• **What is needed**
Take the records below and copy them exactly.

(Saved entries)
-- ==== Sys2Proof/Machine/Sha3.lean ====
section
/-! DEFINITION. SHA3-512, the digest of bundles, chunks, evicted images and firmware (R203, R209, R210,
R446). The manual names the function and does not define it; its definition here is that of the published
standard (PRESUMED, notes/assumptions). -/

namespace Sys2Proof.Machine

def keccakRot : List Nat :=
  [0, 1, 62, 28, 27, 36, 44, 6, 55, 20, 3, 10, 43, 25, 39, 41, 45, 15, 21, 8, 18, 2, 61, 56, 14]

def keccakRc : List W64 :=
  [0x1#64, 0x8082#64, 0x800000000000808A#64, 0x8000000080008000#64, 0x808B#64, 0x80000001#64,
   0x8000000080008081#64, 0x8000000000008009#64, 0x8A#64, 0x88#64, 0x80008009#64, 0x8000000A#64,
   0x8000808B#64, 0x800000000000008B#64, 0x8000000000008089#64, 0x8000000000008003#64,
   0x8000000000008002#64, 0x8000000000000080#64, 0x800A#64, 0x800000008000000A#64,
   0x8000000080008081#64, 0x8000000000008080#64, 0x80000001#64, 0x8000000080008008#64]

/-- Lane (x, y) of the 25-lane state. -/
def lane (a : List W64) (x y : Nat) : W64 := getAt 0 a (x % 5 + 5 * (y % 5))

def overLanes (f : Nat → Nat → W64) : List W64 := (List.range 25).map (fun i => f (i % 5) (i / 5))

/-- One round of the permutation: column parities, rotation and transposition, the nonlinear row step. -/
def keccakRound (a : List W64) (rc : W64) : List W64 :=
  let col := (List.range 5).map (fun x => lane a x 0 ^^^ lane a x 1 ^^^ lane a x 2 ^^^ lane a x 3 ^^^ lane a x 4)
  let mix := (List.range 5).map (fun x => getAt 0 col ((x + 4) % 5) ^^^ (getAt 0 col ((x + 1) % 5)).rotateLeft 1)
  let a := overLanes (fun x y => lane a x y ^^^ getAt 0 mix x)
  -- the lane that comes to (x, y) is lane (x + 3 y, x) of before
  let b := overLanes (fun x y => (lane a (x + 3 * y) x).rotateLeft (getAt 0 keccakRot ((x + 3 * y) % 5 + 5 * x)))
  let c := overLanes (fun x y => lane b x y ^^^ (~~~ (lane b (x + 1) y) &&& lane b (x + 2) y))
  setAt c 0 (getAt 0 c 0 ^^^ rc)

/-- Absorb one block of 72 bytes. -/
def sha3Absorb (a : List W64) (block : List Byte) : List W64 :=
  let a := a.zipIdx.map (fun e => if e.2 < 9 then e.1 ^^^ BitVec.ofNat 64 (fieldLe block (8 * e.2) 8) else e.1)
  keccakRc.foldl keccakRound a

def sha3Blocks : Nat → List Byte → List (List Byte)
  | 0, _ => []
  | n + 1, bs => bs.take 72 :: sha3Blocks n (bs.drop 72)

/-- The 64-byte digest of a byte string. -/
def sha3 (bs : List Byte) : List Byte :=
  let n := bs.length / 72 + 1
  let pad := n * 72 - bs.length
  let tail : List Byte := if pad = 1 then [0x86] else 0x06 :: (List.replicate (pad - 2) 0 ++ [0x80])
  let a := (sha3Blocks n (bs ++ tail)).foldl sha3Absorb (List.replicate 25 0)
  (a.take 8).flatMap (fun w => natLe w.toNat 8)

end Sys2Proof.Machine
end

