/-- ILK_STOP_N: a valid assertion faults every partition and switches every block off. -/
def effIlkStop (s : State) (widthNs : Nat) (active overLimit : Bool) : State :=
  if widthNs < 50 then bump s K.hlthInterlockGlitches
  else
    let s := if overLimit then markChatter s .ilkStop else s
    let held := active || chattering s .ilkStop
    let s := odBit s K.hlthInputStatus 17 active
    if held ∧ !s.plant.stopActive then
      startFlush (drainAll (faultAll { s with plant := { s.plant with stopActive := true } } 0x0015) true)
    else s

/-- INTERLOCK_RELEASE: the line has been inactive for 1 s. -/
def effInterlockRelease (s : State) (stop : Bool) : State :=
  if stop then
    if inputBit s 17 ∨ chattering s .ilkStop ∨ !s.plant.stopActive then s
    else
      let s := { s with plant := { s.plant with stopActive := false } }
      (List.range 144).foldl (fun s b =>
        let x := blkOf s b
        if x.stopOff ∧ x.run = .heatOff ∧ !s.plant.shutdown then setBlk s b { x with stopOff := false, run := .idleOff }
        else s) s
  else if inputBit s 16 ∨ chattering s .ilkCool then s
  else { s with plant := { s.plant with coolFloor := false } }

/-- The port whose reset line an input is. -/
def perstPort : Input → Option Nat
  | .perst0 => some 0
  | .perst1 => some 1
  | _ => none

/-- What an input stands for once it chatters no more: an interlock inactive through the quiet time is released, the
rack reference is present, and PR has the level it settled at (R418 to R420). -/
def settleInput (s : State) : Input → State
  | .ilkCool => effInterlockRelease s false
  | .ilkStop => effInterlockRelease s true
  | .rackReference => effReferenceRestored s
  | .pr0 => if side s = 0 then { s with pair := { s.pair with prHigh := s.pair.prLevel } } else s
  | .pr1 => if side s = 1 then { s with pair := { s.pair with prHigh := s.pair.prLevel } } else s
  | _ => s

/-- CHATTER_CLEAR: the quiet time has passed. -/
def effChatterClear (s : State) (i : Input) : State :=
  match perstPort i with
  | some p =>
    if !(portOf s p).chatter then s
    else
      let s := odBit (updPort s p (fun x => { x with chatter := false })) K.pciePerstStatus p false
      trainPort s p
  | none => match chatterBit i with
    | some b => if inputBit s b then settleInput (odBit s K.hlthInputStatus b false) i else s
    | none => s

/-! ## The commands -/

/-- SENSOR_READ (R358). -/
def execSensorRead (readings : List Reading) (s : State) : Result := .next (effSensorRead s readings)
/-- SENSOR_SUSPECT (R360). -/
def execSensorSuspect (pair : SensorRef) (s : State) : Result :=
  atUnit (sensorExists pair) "sensor" (sensorKey pair) (effSuspect s pair)
/-- LEVEL_RISE (R362). -/
def execLevelRise (block : Nat) (s : State) : Result := atBlock block (effLevelRise s block)
/-- LEVEL_FALL (R362). -/
def execLevelFall (block : Nat) (s : State) : Result := atBlock block (effLevelFall s block)
/-- HEAT_OFF (R364). -/
def execHeatOff (block : Nat) (byStack : Bool) (s : State) : Result := atBlock block (effHeatOff s block byStack)
/-- HEAT_RETURN (R366). -/
def execHeatReturn (block : Nat) (s : State) : Result := atBlock block (effHeatReturn s block)
/-- HARDWARE_TRIP (R367). -/
def execHardwareTrip (sensor : SensorRef) (s : State) : Result :=
  atUnit (sensorExists sensor) "sensor" (sensorKey sensor) (effTrip s sensor)
/-- COOLANT_CHECK (R368). -/
def execCoolantCheck (flow : Option Nat) (inlet outlet : Int) (s : State) : Result := .next (effCoolant s flow inlet outlet)
/-- ILK_COOL_N_INPUT (R419). -/
def execIlkCoolNInput (widthNs : Nat) (active overLimit : Bool) (s : State) : Result := .next (effIlkCool s widthNs active overLimit)
/-- ILK_STOP_N_INPUT (R419). -/
def execIlkStopNInput (widthNs : Nat) (active overLimit : Bool) (s : State) : Result := .next (effIlkStop s widthNs active overLimit)
/-- INTERLOCK_RELEASE (R419). -/
def execInterlockRelease (stop : Bool) (s : State) : Result := .next (effInterlockRelease s stop)
/-- ILK_COOL_N_STUCK (R418): held beyond 60 s; the action stays in force. -/
def execIlkCoolNStuck (s : State) : Result := .next (if inputBit s 16 then latchStuck s 4 60000000 else s)
/-- CHATTER_CLEAR (R420). -/
def execChatterClear (input : Input) (s : State) : Result := .next (effChatterClear s input)

end Sys2Proof.Machine
end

• **Output for this task**
-- ==== Sys2Proof/Machine/Sha3.lean ====
section
/-! DEFINITION. SHA3-512, the digest of bundles, chunks, evicted images and firmware (R203, R209, R210,
R446). The manual names the function and does not define it; its definition here is that of the published
standard (PRESUMED, notes/assumptions). -/

namespace Sys2Proof.Machine

def keccakRot : List Nat :=
  [0, 1, 62, 28, 27, 36, 44, 6, 55, 20, 3, 10, 43, 25, 39, 41, 45, 15, 21, 8, 18, 2, 61, 56, 14]

def keccakRc : List W64 :=
  [0x1#64, 0x8082#64, 0x800000000000808A#64, 0x8000000080008000#64, 0x808B#64, 0x80000001#64,
   0x8000000080008081#64, 0x8000000000008009#64, 0x8A#64, 0x88#64, 0x80008009#64, 0x8000000A#64,
   0x8000808B#64, 0x800000000000008B#64, 0x8000000000008089#64, 0x8000000000008003#64,
   0x8000000000008002#64, 0x8000000000000080#64, 0x800A#64, 0x800000008000000A#64,
   0x8000000080008081#64, 0x8000000000008080#64, 0x80000001#64, 0x8000000080008008#64]

/-- Lane (x, y) of the 25-lane state. -/
def lane (a : List W64) (x y : Nat) : W64 := getAt 0 a (x % 5 + 5 * (y % 5))

def overLanes (f : Nat → Nat → W64) : List W64 := (List.range 25).map (fun i => f (i % 5) (i / 5))

/-- One round of the permutation: column parities, rotation and transposition, the nonlinear row step. -/
def keccakRound (a : List W64) (rc : W64) : List W64 :=
  let col := (List.range 5).map (fun x => lane a x 0 ^^^ lane a x 1 ^^^ lane a x 2 ^^^ lane a x 3 ^^^ lane a x 4)
  let mix := (List.range 5).map (fun x => getAt 0 col ((x + 4) % 5) ^^^ (getAt 0 col ((x + 1) % 5)).rotateLeft 1)
  let a := overLanes (fun x y => lane a x y ^^^ getAt 0 mix x)
  -- the lane that comes to (x, y) is lane (x + 3 y, x) of before
  let b := overLanes (fun x y => (lane a (x + 3 * y) x).rotateLeft (getAt 0 keccakRot ((x + 3 * y) % 5 + 5 * x)))
  let c := overLanes (fun x y => lane b x y ^^^ (~~~ (lane b (x + 1) y) &&& lane b (x + 2) y))
  setAt c 0 (getAt 0 c 0 ^^^ rc)

/-- Absorb one block of 72 bytes. -/
def sha3Absorb (a : List W64) (block : List Byte) : List W64 :=
  let a := a.zipIdx.map (fun e => if e.2 < 9 then e.1 ^^^ BitVec.ofNat 64 (fieldLe block (8 * e.2) 8) else e.1)
  keccakRc.foldl keccakRound a

def sha3Blocks : Nat → List Byte → List (List Byte)
  | 0, _ => []
  | n + 1, bs => bs.take 72 :: sha3Blocks n (bs.drop 72)

/-- The 64-byte digest of a byte string. -/
def sha3 (bs : List Byte) : List Byte :=
  let n := bs.length / 72 + 1
  let pad := n * 72 - bs.length
  let tail : List Byte := if pad = 1 then [0x86] else 0x06 :: (List.replicate (pad - 2) 0 ++ [0x80])
  let a := (sha3Blocks n (bs ++ tail)).foldl sha3Absorb (List.replicate 25 0)
  (a.take 8).flatMap (fun w => natLe w.toNat 8)

end Sys2Proof.Machine
end

/-- ILK_STOP_N: a valid assertion faults every partition and switches every block off. -/
def effIlkStop (s : State) (widthNs : Nat) (active overLimit : Bool) : State :=
  if widthNs < 50 then bump s K.hlthInterlockGlitches
  else
    let s := if overLimit then markChatter s .ilkStop else s
    let held := active || chattering s .ilkStop
    let s := odBit s K.hlthInputStatus 17 active
    if held ∧ !s.plant.stopActive then
      startFlush (drainAll (faultAll { s with plant := { s.plant with stopActive := true } } 0x0015) true)
    else s

/-- INTERLOCK_RELEASE: the line has been inactive for 1 s. -/
def effInterlockRelease (s : State) (stop : Bool) : State :=
  if stop then
    if inputBit s 17 ∨ chattering s .ilkStop ∨ !s.plant.stopActive then s
    else
      let s := { s with plant := { s.plant with stopActive := false } }
      (List.range 144).foldl (fun s b =>
        let x := blkOf s b
        if x.stopOff ∧ x.run = .heatOff ∧ !s.plant.shutdown then setBlk s b { x with stopOff := false, run := .idleOff }
        else s) s
  else if inputBit s 16 ∨ chattering s .ilkCool then s
  else { s with plant := { s.plant with coolFloor := false } }

/-- The port whose reset line an input is. -/
def perstPort : Input → Option Nat
  | .perst0 => some 0
  | .perst1 => some 1
  | _ => none

/-- What an input stands for once it chatters no more: an interlock inactive through the quiet time is released, the
rack reference is present, and PR has the level it settled at (R418 to R420). -/
def settleInput (s : State) : Input → State
  | .ilkCool => effInterlockRelease s false
  | .ilkStop => effInterlockRelease s true
  | .rackReference => effReferenceRestored s
  | .pr0 => if side s = 0 then { s with pair := { s.pair with prHigh := s.pair.prLevel } } else s
  | .pr1 => if side s = 1 then { s with pair := { s.pair with prHigh := s.pair.prLevel } } else s
  | _ => s

/-- CHATTER_CLEAR: the quiet time has passed. -/
def effChatterClear (s : State) (i : Input) : State :=
  match perstPort i with
  | some p =>
    if !(portOf s p).chatter then s
    else
      let s := odBit (updPort s p (fun x => { x with chatter := false })) K.pciePerstStatus p false
      trainPort s p
  | none => match chatterBit i with
    | some b => if inputBit s b then settleInput (odBit s K.hlthInputStatus b false) i else s
    | none => s

/-! ## The commands -/

/-- SENSOR_READ (R358). -/
def execSensorRead (readings : List Reading) (s : State) : Result := .next (effSensorRead s readings)
/-- SENSOR_SUSPECT (R360). -/
def execSensorSuspect (pair : SensorRef) (s : State) : Result :=
  atUnit (sensorExists pair) "sensor" (sensorKey pair) (effSuspect s pair)
/-- LEVEL_RISE (R362). -/
def execLevelRise (block : Nat) (s : State) : Result := atBlock block (effLevelRise s block)
/-- LEVEL_FALL (R362). -/
def execLevelFall (block : Nat) (s : State) : Result := atBlock block (effLevelFall s block)
/-- HEAT_OFF (R364). -/
def execHeatOff (block : Nat) (byStack : Bool) (s : State) : Result := atBlock block (effHeatOff s block byStack)
/-- HEAT_RETURN (R366). -/
def execHeatReturn (block : Nat) (s : State) : Result := atBlock block (effHeatReturn s block)
/-- HARDWARE_TRIP (R367). -/
def execHardwareTrip (sensor : SensorRef) (s : State) : Result :=
  atUnit (sensorExists sensor) "sensor" (sensorKey sensor) (effTrip s sensor)
/-- COOLANT_CHECK (R368). -/
def execCoolantCheck (flow : Option Nat) (inlet outlet : Int) (s : State) : Result := .next (effCoolant s flow inlet outlet)
/-- ILK_COOL_N_INPUT (R419). -/
def execIlkCoolNInput (widthNs : Nat) (active overLimit : Bool) (s : State) : Result := .next (effIlkCool s widthNs active overLimit)
/-- ILK_STOP_N_INPUT (R419). -/
def execIlkStopNInput (widthNs : Nat) (active overLimit : Bool) (s : State) : Result := .next (effIlkStop s widthNs active overLimit)
/-- INTERLOCK_RELEASE (R419). -/
def execInterlockRelease (stop : Bool) (s : State) : Result := .next (effInterlockRelease s stop)
/-- ILK_COOL_N_STUCK (R418): held beyond 60 s; the action stays in force. -/
def execIlkCoolNStuck (s : State) : Result := .next (if inputBit s 16 then latchStuck s 4 60000000 else s)
/-- CHATTER_CLEAR (R420). -/
def execChatterClear (input : Input) (s : State) : Result := .next (effChatterClear s input)

end Sys2Proof.Machine
end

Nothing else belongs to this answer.